THE DEFICIENCIES of Carpenter's films are easy to identify: too many of his scare effects start in the stomach rather than in the brain; his characters and the actors who play them have their purpose chiefly as puppets to be twitched along as the stories demand; he exhibits little knowledge of how people really talk and think, and the whole premise and intent behind each of his movies is as simple-minded and morally undernourished as the genres require. You would hope for a great deal more from his best movies--the best, even, of this limited, specialized kind--than Carpenter may be capable of, but Halloween and Assault on Precinct 13 are such neat packages of self-acknowledged hokum that it is difficult to resent or condescend to them. Compared to the slackness and swaggering middlebrow pretension of recent thrillers like The Invasion of the Body Snatchers or The Last wave, they are remarkable for their stringent suspensefulness, their fundamental lack of conceit, the inventiveness of numerous details and situations, and a sharp, reverberant visceral twang.
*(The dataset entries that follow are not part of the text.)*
theorem test_divl : (run { start [] with regs := { (start []).regs with g2 := 0x0000, g3 := 0x0001 } } [0x75#8, 0x23#8]).map
    (fun t => (t.get .g2, t.get .g3)) = some (0x5555, 0x0001) := by decide

/-- A quotient that does not fit leaves the rest of the machine as it was (R125). -/
theorem test_divl_overflow : (run { start [] with regs := { (start []).regs with g2 := 0x0000, g3 := 0x0003 } } [0x75#8, 0x23#8]).map
    (fun t => (t.get .g0, t.pc, t.flag.p, t.draws)) = some (0x7FFF, 0x0102, true, 6) := by decide

/-! ### Shifts (R131 to R134) -/

theorem test_shla : see .g0 (run { start [] with regs := { (start []).regs with g0 := 0x4001 } } [0x85#8, 0x01#8]) =
    some (0x8002, 0x0102, flags false false true false) := by decide

theorem test_shll : see .g1 (run { start [] with regs := { (start []).regs with g1 := 0x8001 } } [0x8D#8, 0x14#8]) =
    some (0x0010, 0x0102, flags false false false false) := by decide

theorem test_shra : see .g0 (run { start [] with regs := { (start []).regs with g0 := 0x8004 } } [0x95#8, 0x02#8]) =
    some (0xE001, 0x0102, flags false false true false) := by decide

theorem test_shrl : see .g0 (run { start [] with regs := { (start []).regs with g0 := 0x8004 } } [0x9D#8, 0x03#8]) =
    some (0x1000, 0x0102, flags false true false false) := by decide

/-! ### Jumps, CALL, stack (R141 to R156, R170 to R173) -/

theorem test_jz_taken : see .g0 (run { start [] with flag := { (start []).flag with z := true } } [0xA0#8, 0x00#8, 0x02#8, 0x00#8]) =
    some (0x7FFF, 0x0200, flags false false false true) := by decide

theorem test_jz_not_taken : see .g0 (run (start []) [0xA0#8, 0x00#8, 0x02#8, 0x00#8]) =
    some (0x7FFF, 0x0104, flags false false false false) := by decide

theorem test_jlt_overflow : see .g0 (run { start [] with flag := { (start []).flag with v := true } }
    [0xA0#8, 0x70#8, 0x06#8, 0x00#8]) = some (0x7FFF, 0x0600, flags true false false false) := by decide

/-- An odd target is accepted (R140). -/
theorem test_jmp_odd : see .g0 (run (start []) [0xA1#8, 0xF1#8, 0x02#8, 0x00#8]) =
    some (0x7FFF, 0x0201, flags false false false false) := by decide

theorem test_call : (run (start []) [0xA8#8, 0x00#8, 0x02#8, 0x00#8]).map (fun t => (t.get .ssp, t.wordAt 0x0FFE, t.pc)) =
    some (0x0FFE, 0x0104, 0x0200) := by decide

/-- The target is computed before the push: CALL 0,SP (R156). -/
theorem test_call_sp : (run (start []) [0xAE#8, 0x0D#8]).map (fun t => (t.get .ssp, t.pc)) = some (0x0FFE, 0x1000) := by
  decide

theorem test_ret : see .ssp (run (start [(0x1000, 0x01), (0x1001, 0x04)]) [0xD0#8, 0x00#8]) =
    some (0x1002, 0x0104, flags false false false false) := by decide

theorem test_push : (run (start []) [0xC0#8, 0x20#8]).map (fun t => (t.get .ssp, t.wordAt 0x0FFE)) = some (0x0FFE, 0x2000) := by
  decide

/-- POP USP in privileged mode loads USP from the system stack (R172). -/
theorem test_pop_usp : (run (start [(0x1000, 0xBE), (0x1001, 0xEF)]) [0xC4#8, 0xE0#8]).map (fun t => (t.get .usp, t.get .ssp)) =
    some (0xBEEF, 0x1002) := by decide

theorem test_reti : (run (start [(0x1000, 0x00), (0x1001, 0x81), (0x1002, 0x02), (0x1003, 0x00)]) [0xD4#8, 0x00#8]).map
    (fun t => (t.flag.toWord, t.pc, t.get .ssp, t.readReg .sp)) = some (0x0081, 0x0200, 0x1004, 0x0800) := by decide

/-! ### System, I/O, exceptions, interrupts -/

/-- SVC from user mode: the frame of R182's example. -/
theorem test_svc : (run { user [(0xFFFE, 0xE0), (0xFFFF, 0x00)] with flag := { (user []).flag with e := true } } [0xF0#8, 0x00#8]).map
    (fun t => (t.get .ssp, t.wordAt 0x0FFC, t.wordAt 0x0FFE, t.flag.toWord, t.pc)) =
    some (0x0FFC, 0x0080, 0x0102, 0x0040, 0xE000) := by decide

theorem test_ei_di : (run (start []) [0xE0#8, 0x00#8]).map (fun t => t.flag.toWord) = some 0x00C0 ∧
    (run { start [] with flag := { (start []).flag with e := true } } [0xE4#8, 0x00#8]).map (fun t => t.flag.toWord) =
    some 0x0040 := by decide

theorem test_halt : (run (start []) [0xFF#8, 0x00#8]).map (fun t => (t.halted, t.pc)) = some (true, 0x0102) := by decide

theorem test_in_mode : see .g0 (run (start []) [0xB0#8, 0x00#8, 0x00#8, 0x1E#8]) =
    some (0x0001, 0x0104, flags false false false false) := by decide

theorem test_out_mmu : (run (start []) [0xB8#8, 0x10#8, 0x00#8, 0xF0#8]).map (fun t => t.io.mmu.enable) = some true := by
  decide

/-- The privileged form in user mode traps with PC past both its words (R201, R206). -/
theorem test_out_user : (run (user [(0xFFFA, 0x05), (0xFFFB, 0x00)]) [0xB8#8, 0x10#8, 0x00#8, 0xF0#8]).map
    (fun t => (t.pc, t.wordAt 0x0FFE, t.io.mmu.enable)) = some (0x0500, 0x0104, false) := by decide

/-- ST to an odd address traps and writes nothing (R102). -/
theorem test_st_odd : (run (start [(0x0001, 0x77), (0xFFF4, 0x05), (0xFFF5, 0x00)]) [0x16#8, 0x21#8]).map
    (fun t => (t.pc, t.byteAt 0x0001, t.wordAt 0x0FFE)) = some (0x0500, 0x77, 0x0102) := by decide

/-- Two pending requests: the lower vector is served first, the other stays (R203, R204). -/
theorem test_interrupt : (run { start [(0xFFE2, 0x06), (0xFFE3, 0x00)] with
      flag := { (start []).flag with e := true }
      irq := { State.reset.irq with timer1 := true, adc := true } } [0x00#8, 0x00#8]).map
    (fun t => (t.pc, t.wordAt 0x0FFE, t.irq.timer1, t.irq.adc, t.flag.toWord)) =
    some (0x0600, 0x0100, false, true, 0x0040) := by decide

/-- A request made between two steps counts only while its device's enable bit is 1 (R202). -/
theorem test_request_gating : ((start []).move (.request .tecRx)).irq.tecRx = false ∧
    (({ start [] with io := { State.reset.io with tec := { Serial.reset with rxIntEnable := true } } }).move
      (.request .tecRx)).irq.tecRx = true := by decide

/-- State counts and spelling: R260, R83. -/
theorem test_timing_spelling : stateCount (.divl .g2 (.direct 0)) false 0 = 73 ∧ stateCount (.shla .g0 (.imm4 3)) false 3 = 8 ∧
    spelling (.ld .g1 (.fpRel 0xE)) = "LD G1,-4,FP" ∧ spelling (.jmp (.direct 0x0100)) = "JMP 0100h" := by decide

/-! ### Witnesses: a concrete state and operands for the hypotheses of each statement, at the edges of their ranges -/

theorem witness_DecodeOfEncode : Instr.wf (.divl .g10 (.imm 0)) = true := rfl

theorem witness_EncodeOfDecode : decodeBytes [0xFF#8, 0x00#8] = .ok (.halt, []) := by decide

theorem witness_ConditionDRefused : decodeFirst 0xA6DF = .error .condD ∧ opByte 0xA6DF ∈ [0xA0#8, 0xA1#8, 0xA6#8] ∧
    rdField 0xA6DF = 0xD := ⟨rfl, by decide, rfl⟩

/-- A one-word instruction at PC. -/
def oneWord : State := start [(0x0100, 0x1D), (0x0101, 0x03)]

/-- A two-word instruction at PC. -/
def twoWords : State := start [(0x0100, 0x0A), (0x0101, 0x10), (0x0102, 0x12), (0x0103, 0x34)]

theorem witness_StepRunsDecodedInstruction_one : oneWord.boundary.halted = false ∧ NoInterrupt oneWord.boundary ∧
    FetchesFrom oneWord.boundary 0x0100 ∧ oneWord.byteAt 0x0100 ++ oneWord.byteAt 0x0101 = 0x1D03#16 ∧
    decode 0x1D03 0 = .ok (.add .g0 (.imm4 3)) ∧ hasSecondWord 0x1D03 = false :=
  ⟨rfl, Or.inl rfl, ⟨rfl, fun h => absurd h.1 (by decide), fun h => absurd h.1 (by decide)⟩, rfl, rfl, rfl⟩

theorem witness_StepRunsDecodedInstruction_two : twoWords.boundary.halted = false ∧ NoInterrupt twoWords.boundary ∧
    FetchesFrom twoWords.boundary 0x0100 ∧ twoWords.byteAt 0x0100 ++ twoWords.byteAt 0x0101 = 0x0A10#16 ∧
    FetchesFrom { twoWords with pc := 0x0102 } 0x0102 ∧ twoWords.byteAt 0x0102 ++ twoWords.byteAt 0x0103 = 0x1234#16 ∧
    decode 0x0A10 0x1234 = .ok (.ld .g1 (.imm 0x1234)) ∧ hasSecondWord 0x0A10 = true :=
  ⟨rfl, Or.inl rfl, ⟨rfl, fun h => absurd h.1 (by decide), fun h => absurd h.1 (by decide)⟩, rfl,
    ⟨rfl, fun h => absurd h.1 (by decide), fun h => absurd h.1 (by decide)⟩, rfl, rfl, rfl⟩

/-- The last word of the ROM can be fetched once an image of it is placed. -/
theorem witness_StepRunsDecodedInstruction_rom :
    FetchesFrom { start [(0xFFDE, 0x00), (0xFFDF, 0x00)] with pc := 0xFFDE } 0xFFDE :=
  ⟨rfl, fun h => absurd h.2.2 (by decide), fun h => absurd h.2.2 (by decide)⟩

/-- Two requests pending with E = 1. -/
def requested : State :=
  { start [] with flag := { (start []).flag with e := true }
                  irq := { State.reset.irq with timer1 := true, adc := true } }

theorem witness_StepAcceptsInterrupt : requested.boundary.halted = false ∧ requested.boundary.flag.e = true ∧
    requested.boundary.irq.get .timer1 = true ∧
    (∀ v', requested.boundary.irq.get v' = true → (Irq.vector .timer1).toNat ≤ v'.vector.toNat) ∧
    (requested.boundary.get .ssp).getLsbD 0 = false :=
  ⟨rfl, rfl, rfl, by intro v'; cases v' <;> decide, rfl⟩

theorem witness_StepAcceptsInterrupt_stuck :
    (State.get { requested with regs := { requested.regs with ssp := 0x1001 } } .ssp).getLsbD 0 = true := rfl

theorem witness_StepTakesFetchExceptions_odd : State.boundary { start [] with pc := 0x0101 } = { start [] with pc := 0x0101 } ∧
    NoInterrupt { start [] with pc := 0x0101 } ∧ (0x0101#16).getLsbD 0 = true := ⟨rfl, Or.inl rfl, rfl⟩

/-- PC at the limit itself. -/
def atLimit : State := { mapped [] with pc := 0x0102 }

theorem witness_StepTakesFetchExceptions_mmu : atLimit.boundary.halted = false ∧ NoInterrupt atLimit.boundary ∧
    atLimit.boundary.pc.getLsbD 0 = false ∧ atLimit.boundary.flag.p = false ∧ atLimit.boundary.io.mmu.enable = true ∧
    atLimit.boundary.io.mmu.limit.toNat ≤ atLimit.boundary.pc.toNat := ⟨rfl, Or.inl rfl, rfl, rfl, rfl, by decide⟩

/-- A blank OP byte at PC. -/
def blankWord : State := start [(0x0100, 0x12), (0x0101, 0xFF)]

theorem witness_StepTakesFetchExceptions_undefined : blankWord.boundary.halted = false ∧ NoInterrupt blankWord.boundary ∧
    blankWord.boundary.fetch16 = .ok (0x12FF, { blankWord with pc := 0x0102 }) ∧ isBlankOp (opByte 0x12FF) = true :=
  ⟨rfl, Or.inl rfl, rfl, rfl⟩

/-- The last word below the limit announces a second one. -/
def cutOff : State := mapped [(0x4100, 0x0A), (0x4101, 0x10)]

theorem witness_StepTakesFetchExceptions_second : cutOff.boundary.halted = false ∧ NoInterrupt cutOff.boundary ∧
    cutOff.boundary.fetch16 = .ok (0x0A10, { cutOff with pc := 0x0102 }) ∧
    decodeFirst 0x0A10 = .ok (fun w2 => .ld .g1 (.imm w2)) ∧ hasSecondWord 0x0A10 = true ∧
    State.fetch16 { cutOff with pc := 0x0102 } = .error (.raise .memoryProtection) :=
  ⟨rfl, Or.inl rfl, rfl, rfl, rfl, rfl⟩

theorem witness_StepStops_halted : State.halted (State.boundary { start [] with halted := true }) = true := rfl

theorem witness_StepStops_mbz : (start [(0x0100, 0xFF), (0x0101, 0xFF)]).fetch16 =
      .ok (0xFFFF, { start [(0x0100, 0xFF), (0x0101, 0xFF)] with pc := 0x0102 }) ∧
    decodeFirst 0xFFFF = .error .mbzField := ⟨rfl, rfl⟩

theorem witness_StepStops_condD : (start [(0x0100, 0xA0), (0x0101, 0xD0)]).fetch16 =
      .ok (0xA0D0, { start [(0x0100, 0xA0), (0x0101, 0xD0)] with pc := 0x0102 }) ∧
    decodeFirst 0xA0D0 = .error .condD := ⟨rfl, rfl⟩

theorem witness_StepStops_pcOperand : (start [(0x0100, 0x0C), (0x0101, 0xF0)]).fetch16 =
      .ok (0x0CF0, { start [(0x0100, 0x0C), (0x0101, 0xF0)] with pc := 0x0102 }) ∧
    decodeFirst 0x0CF0 = .error .pcOperand := ⟨rfl, rfl⟩

theorem witness_StepStops_oddPair : (start [(0x0100, 0x6C), (0x0101, 0xE0)]).fetch16 =
      .ok (0x6CE0, { start [(0x0100, 0x6C), (0x0101, 0xE0)] with pc := 0x0102 }) ∧
    decodeFirst 0x6CE0 = .error .oddPairRegister := ⟨rfl, rfl⟩

/-- PC at the last word of the ROM, of which no image was placed. -/
def inUnknownRom : State := { start [] with pc := 0xFFDE }

theorem witness_StepStops_rom : inUnknownRom.boundary.halted = false ∧ NoInterrupt inUnknownRom.boundary ∧
    FetchesUnknownRom inUnknownRom.boundary :=
  ⟨rfl, Or.inl rfl, 0xFFDE, rfl, Or.inl ⟨by decide, by decide, rfl⟩⟩

/-- Only the second byte of the word is unknown. -/
theorem witness_StepStops_rom_second_byte :
    FetchesUnknownRom { start [(0xFFDE, 0x00)] with pc := 0xFFDE } :=
  ⟨0xFFDE, rfl, Or.inr ⟨by decide, by decide, rfl⟩⟩

/-- User mode with the MMU on: logical 0100h is F000h. -/
def mappedRom : State :=
  { mapped [] with io := { State.reset.io with mmu := { enable := true, base := 0xEF00, limit := 0x0102 } } }

theorem witness_StepStops_rom_user : FetchesUnknownRom { user [] with pc := 0xF000 } ∧ FetchesUnknownRom mappedRom :=
  ⟨⟨0xF000, rfl, Or.inl ⟨by decide, by decide, rfl⟩⟩, ⟨0xF000, rfl, Or.inl ⟨by decide, by decide, rfl⟩⟩⟩

/-- The last word of the RAM announces a second one. -/
def runsIntoRom : State := { start [(0xEFFE, 0x0A), (0xEFFF, 0x10)] with pc := 0xEFFE }

theorem witness_StepStops_rom_second_word : runsIntoRom.boundary.halted = false ∧ NoInterrupt runsIntoRom.boundary ∧
    runsIntoRom.boundary.fetch16 = .ok (0x0A10, { runsIntoRom with pc := 0xF000 }) ∧
    decodeFirst 0x0A10 = .ok (fun w2 => .ld .g1 (.imm w2)) ∧ hasSecondWord 0x0A10 = true ∧
    FetchesUnknownRom { runsIntoRom with pc := 0xF000 } :=
  ⟨rfl, Or.inl rfl, rfl, rfl, rfl, 0xF000, rfl, Or.inl ⟨by decide, by decide, rfl⟩⟩

theorem witness_StepKeepsMemoryCanonical : oneWord.Inv ∧ ∃ t, step oneWord = .next t := ⟨rfl, _, rfl⟩

/-- ST G0,F000h: a store into the ROM. -/
def storesRom : State := start [(0x0100, 0x10), (0x0101, 0x00), (0x0102, 0xF0), (0x0103, 0x00)]

theorem witness_StepNeverChangesRom : (∃ t, step storesRom = .next t) ∧ 0xF000 ≤ 0xFFDF ∧ 0xFFDF ≤ 0xFFDF :=
  ⟨⟨_, rfl⟩, by decide, by decide⟩

/-- SVC in user mode. -/
def callsSystem : State := user [(0x0100, 0xF0), (0x0101, 0x00), (0xFFFE, 0x05), (0xFFFF, 0x00)]

theorem witness_PrivilegeTransitions_rise : callsSystem.oracle = [] ∧ callsSystem.flag.p = false ∧
    ∃ t, step callsSystem = .next t ∧ t.flag.p = true := ⟨rfl, rfl, _, rfl, rfl⟩

/-- RETI with a frame whose FLAG word has P = 0. -/
def returnsToUser : State :=
  start [(0x0100, 0xD4), (0x0101, 0x00), (0x1000, 0x00), (0x1001, 0x80), (0x1002, 0x02), (0x1003, 0x00)]

theorem witness_PrivilegeTransitions_fall : returnsToUser.oracle = [] ∧ returnsToUser.flag.p = true ∧
    ∃ t, step returnsToUser = .next t ∧ t.flag.p = false := ⟨rfl, rfl, _, rfl, rfl⟩
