-- ==== Sys2Proof/Word.lean ====
section
/-! DEFINITION. The word and byte types of the device and the sparse table that every indexed store of the model is. -/

namespace Sys2Proof

/-- A 32-bit word of a packet, a register or a memory (02 R67). -/
abbrev Word := BitVec 32

/-- A byte of device or host memory. -/
abbrev Byte := BitVec 8

/-- A sparse table: the entries of an indexed store that differ from what an unlisted index reads as,
in strictly rising order of index (`Tab.wf` in Machine/Table.lean states the form). -/
abbrev Tab (α : Type) := List (Nat × α)

end Sys2Proof
end

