/-- The fault manager (16 R566–R572). -/
structure FaultUnit where
  inHand : Option Fault566 := none
  /-- Waiting faults in the order in which they will be taken up. -/
  waiting : List Fault566 := []
  /-- DROPPED (16 R578). -/
  dropped : Nat := 0
  /-- SAFE faults whose unit reports a continuing condition: unit, code and detail (16 R571). -/
  continuing : List (Nat × Nat × Nat) := []
  /-- Instants of the transient events of each unit within the last second (16 R564). -/
  transients : Tab (List Nat) := []
  /-- No further storm of a unit is reported before this instant (16 R564). -/
  stormUntil : Tab Nat := []
  deriving DecidableEq, Repr

/-- A record on its way to the Tally (17 R580, R582). -/
structure TallyRec where
  unit : Nat
  code : Nat
  sev : Nat
  transient : Bool := false
  fault : Bool := false
  detail : Nat := 0
  detail2 : Nat := 0
  /-- CYCLE and CAL_NS of the instant it was raised, for a record of the early buffer (17 R585). -/
  raised : Option (Nat × Nat) := none
  deriving DecidableEq, Repr

/-- A token bucket (17 R586). -/
structure Bucket where
  unit : Nat
  code : Nat
  tokens : Nat := 8
  /-- µs of device time of the last refill step. -/
  last : Nat
  suppressed : Nat := 0
  deriving DecidableEq, Repr

/-- One setting of TALLY.CONFIG (17 R592). -/
structure TallySetting where
  unit : Nat
  code : Nat
  exempt : Bool
  refillUs : Nat
  deriving DecidableEq, Repr

/-- The Tally recorder (17). Its records are words of Tally memory (R580). -/
structure TallyUnit where
  /-- The recorder has written RESTARTED (17 R584). -/
  started : Bool := false
  intake : List TallyRec := []
  /-- The instant at which the recorder took its latest record (17 R582). -/
  takenAt : Option Nat := none
  early : List TallyRec := []
  /-- Records lost since the last LOST record (17 R582). -/
  lostSince : Nat := 0
  /-- SEQ of the next record. -/
  seq : Nat := 0
  /-- KEPT_COUNT. -/
  kept : Nat := 0
  /-- The position, 0 to 12,287, of the next circulating record. -/
  circNext : Nat := 0
  /-- CURSOR and the record that WINDOW presents (17 R589, R590). -/
  cursor : Nat := 0
  windowLatch : List Word := []
  moved : Bool := false
  /-- The command cursor of TALLY.CURSOR, and whether it was moved. -/
  cmdCursor : Nat := 0
  cmdMoved : Bool := false
  buckets : List Bucket := []
  settings : List TallySetting := []
  defaultRefill : Nat := 10000
  suppressedTotal : Nat := 0
  lostRecords : Nat := 0
  untracked : Nat := 0
  cleared : Nat := 0
  deriving DecidableEq, Repr

end Sys2Proof.Machine
end

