-- ==== Sys2Proof/Machine/Reset.lean ====
section
/-! DEFINITION. What a reset leaves in each unit, and the end of the resume window (03 R94–R100). -/

namespace Sys2Proof.Machine

/-! ### The reset configuration of each unit: what runs from cold power-up stays -/

/-- A slot keeps its counters (04 R161). -/
def GSlot.cleared (k : GSlot) : GSlot := { abandoned := k.abandoned, arithExc := k.arithExc, forcesDropped := k.forcesDropped }

/-- After a reset that does not end in a resume every bank is EMPTY and no force is left (04 R117, R143, R144). -/
def GraphUnit.cleared (g : GraphUnit) : GraphUnit := { slots := mapAll {} g.slots GSlot.cleared }

/-- A core and a slot of the scheduler keep their counters (05 R184, R186). -/
def Core.cleared (c : Core) : Core :=
  { opsRun := c.opsRun, busyNs := c.busyNs, taken := c.taken, given := c.given, displaced := c.displaced, misses := c.misses
    bpStallNs := c.bpStallNs, spilled := c.spilled, readyHigh := c.readyHigh }

def SlotSched.cleared (k : SlotSched) : SlotSched :=
  { executions := k.executions, overruns := k.overruns, skipped := k.skipped, cancelled := k.cancelled, delayFull := k.delayFull
    lastExecNs := k.lastExecNs, maxExecNs := k.maxExecNs, budgetExceeded := k.budgetExceeded }

def SchedUnit.cleared (u : SchedUnit) : SchedUnit :=
  { cores := mapAll {} u.cores Core.cleared, slots := mapAll {} u.slots SlotSched.cleared }

/-- The motion generator: every channel is NONE (07 R234). -/
def AxisUnit.cleared (u : AxisUnit) : AxisUnit := { ss1Held := u.ss1Held }

/-- A converter keeps its counters, and the unit the working calibration set (08 R279, R300). -/
def Conv.cleared (c : Conv) : Conv :=
  { conversions := c.conversions, urgentDropped := c.urgentDropped, groupOverruns := c.groupOverruns
    tableAborts := c.tableAborts, ovrCount := c.ovrCount }

def AdcUnit.cleared (u : AdcUnit) : AdcUnit := { convs := mapAll {} u.convs Conv.cleared, calSet := u.calSet }

/-- The logical level of a digital input: the filtered level, inverted when ACTIVE_LOW is set (08 R281). -/
def Din.logical (d : Din) : Bool := d.filtered != d.activeLow

/-- A change of the logical level advances its edge counter (08 R282); both wrap modulo 2^32. -/
def Din.count (d : Din) (before : Bool) (now : Nat) : Din :=
  if d.logical = before then d
  else if d.logical then { d with rise := (d.rise + 1) % 2 ^ 32, oneSince := now }
  else { d with fall := (d.fall + 1) % 2 ^ 32 }

/-- An input keeps its level and edge counters, and a change of the logical level counts (08 R282); outputs, PWM and encoders are unconfigured. -/
def Din.cleared (now : Nat) (d : Din) : Din :=
  Din.count { raw := d.raw, rawSince := d.rawSince, filtered := d.raw, rise := d.rise, fall := d.fall, oneSince := d.oneSince
              imgLevel := d.imgLevel, imgRise := d.imgRise, imgFall := d.imgFall } d.logical now

def DioUnit.cleared (now : Nat) (u : DioUnit) : DioUnit :=
  { dins := mapAll {} u.dins (Din.cleared now)
    encs := mapAll {} u.encs fun e => { a := e.rawA, b := e.rawB, rawA := e.rawA, rawB := e.rawB } }

/-- A controller keeps its counters (12 R456). -/
def CanCtrl.cleared (c : CanCtrl) : CanCtrl :=
  { rxFrames := c.rxFrames, txFrames := c.txFrames, unmatched := c.unmatched, overruns := c.overruns
    lockTimeouts := c.lockTimeouts, busoffCount := c.busoffCount, txRefused := c.txRefused }

def CanUnit.cleared (u : CanUnit) : CanUnit := { ctrls := mapAll {} u.ctrls CanCtrl.cleared }

/-- The TIME unit keeps M and its counters (13 R467, R480); a top manager with SOURCE RING has no valid mapping (R476). -/
def NetUnit.cleared (n : NetUnit) (upEn : Bool) : NetUnit :=
  { ports := mapAll {} n.ports fun p => { linkUp := p.linkUp, tsqDropped := p.tsqDropped }
    tracks := mapAll {} n.tracks fun t => { syncs := t.syncs, invalid := t.invalid }
    mapValid := n.mapValid && upEn, off := n.off, ref := n.ref, rate := n.rate, ring := n.ring, slopePpt := n.slopePpt
    diff := n.diff, diffAt := n.diffAt, utcOffset := n.utcOffset, utcKnown := n.utcKnown, leap61 := n.leap61
    leap59 := n.leap59, leap := n.leap, switches := n.switches, taiSteps := n.taiSteps, framesDropped := n.framesDropped }

/-- Every domain is raised, tolerances and marks end (18 R600, R604); the counters run on (R617, R620). -/
def PwrUnit.cleared (u : PwrUnit) : PwrUnit :=
  { wakes := u.wakes, wasted := u.wasted, wakeRetries := u.wakeRetries, wakeCause := u.wakeCause, tempMax := u.tempMax, trips := u.trips }

/-- The pair unit without PAIR.CONFIG: its counters, and what the lane and the line show (15 R546). -/
def PairUnit.cleared (p : PairUnit) : PairUnit :=
  { laneUp := p.laneUp, crookIn := p.crookIn, deltaMax := p.deltaMax, overruns := p.overruns, takes := p.takes
    giveUps := p.giveUps, lineFault := p.lineFault, laneErr := p.laneErr, seq := p.seq, nextSeq := p.nextSeq }

/-- A half that lost the crook, was reset or was configured: SYNCING (15 R529, R538). -/
def PairUnit.syncing (p : PairUnit) (now : Nat) : PairUnit :=
  { p with role := .syncing, peerLost := false, peerStandby := false, peerSyncing := false, copyPermille := 0, copyDone := false
           current := false, outgoing := none, sentAt := [], lastAck := none, alarmFrom := now, lastRenew := now
           giveUp := none, takeDue := none, answer := none, tookAt := none, quiet := false }

/-- Loop memory and segment memory after a reset that does not end in a resume are zero (06 R203, 07 R234). -/
def MemUnit.unitsCleared (m : MemUnit) : MemUnit :=
  { m with
    store := clearRange 0x31000000 0x31400000 (clearRange 0x01C20000 0x01DA0000 m.store)
    passS := 10, ceThreshold := 16 }

/-- Every unit except RING and HOST returns to its reset configuration (R100, 01 R46). The calibration set, the counters
from cold power-up and DEV.RESUME_CONFIG stay. A configured pair half stays a half and comes up SYNCING in READY
(R104, 15 R538; log 65). -/
def State.unitsCleared (s : State) : State :=
  let s := { s with
    graph := s.graph.cleared, sched := s.sched.cleared, loop := {}, axis := s.axis.cleared, adc := s.adc.cleared
    dio := s.dio.cleared s.now, acq := {}, can := s.can.cleared, net := s.net.cleared s.drove.cfg.upEn, pwr := s.pwr.cleared }
  let s := s.modMem MemUnit.unitsCleared
  let s := s.modTally fun t => { t with settings := [], defaultRefill := 10000 }
  let s := s.modCyc fun c => { c with holdBudget := 3, latchSubst := false, miss := 0, commit := .committing, unresolved := false, changeover := none }
  let s := s.modKeep fun k => { k with image := none, next := none, undo := [] }
  if s.pair.role = .off then s.modPair PairUnit.cleared
  else (s.modPair fun p => p.syncing s.now).setMode .ready

/-- AUTO_RESUME acts, or DEV.RESUME has arrived (R101, R103). A pair half does not resume by itself (R104). -/
def autoRequested (s : State) : Bool := s.dev.autoResume && !s.boot.autoSuppressed
def resumeRequested (s : State) : Bool :=
  s.pair.role == .off && (autoRequested s || s.host.deferred.any fun d => d.op == .devResume)

/-- The resume window closes without a resume (R100): a waiting DEV.RESUME returns ST_WINDOW_CLOSED. -/
def closeWindow (s : State) : State :=
  if s.boot.windowOpened.isNone then s
  else
    let s := s.modBoot fun b => { b with windowOpened := none, holdingOutputs := false }
    s.unitsCleared.settle (fun d => d.op == .devResume) fun _ => (stWindowClosed, [])

/-- The same where a resume was requested, which is thereby refused: with a Tally record of severity DEGRADE (R102). -/
def endWindow (s : State) : State := closeWindow (if s.boot.windowOpened.isSome ∧ resumeRequested s then s.recordOpen 0 43 1 else s)

end Sys2Proof.Machine
end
Carpenter's name, critics have been quick to point out, provides the best definition for his particular kind of talent: he is a first-rate carpenter, a makers of suspense shockers, scare pictures a good hack working an old saw. The wood may be warped and a little green, but he is not going very deeply against the grain. Whether he might rank among the architects of the traditions he so admires is an open question. Whether he can resist the beveling and varnish a big budget often imposes remains to be seen.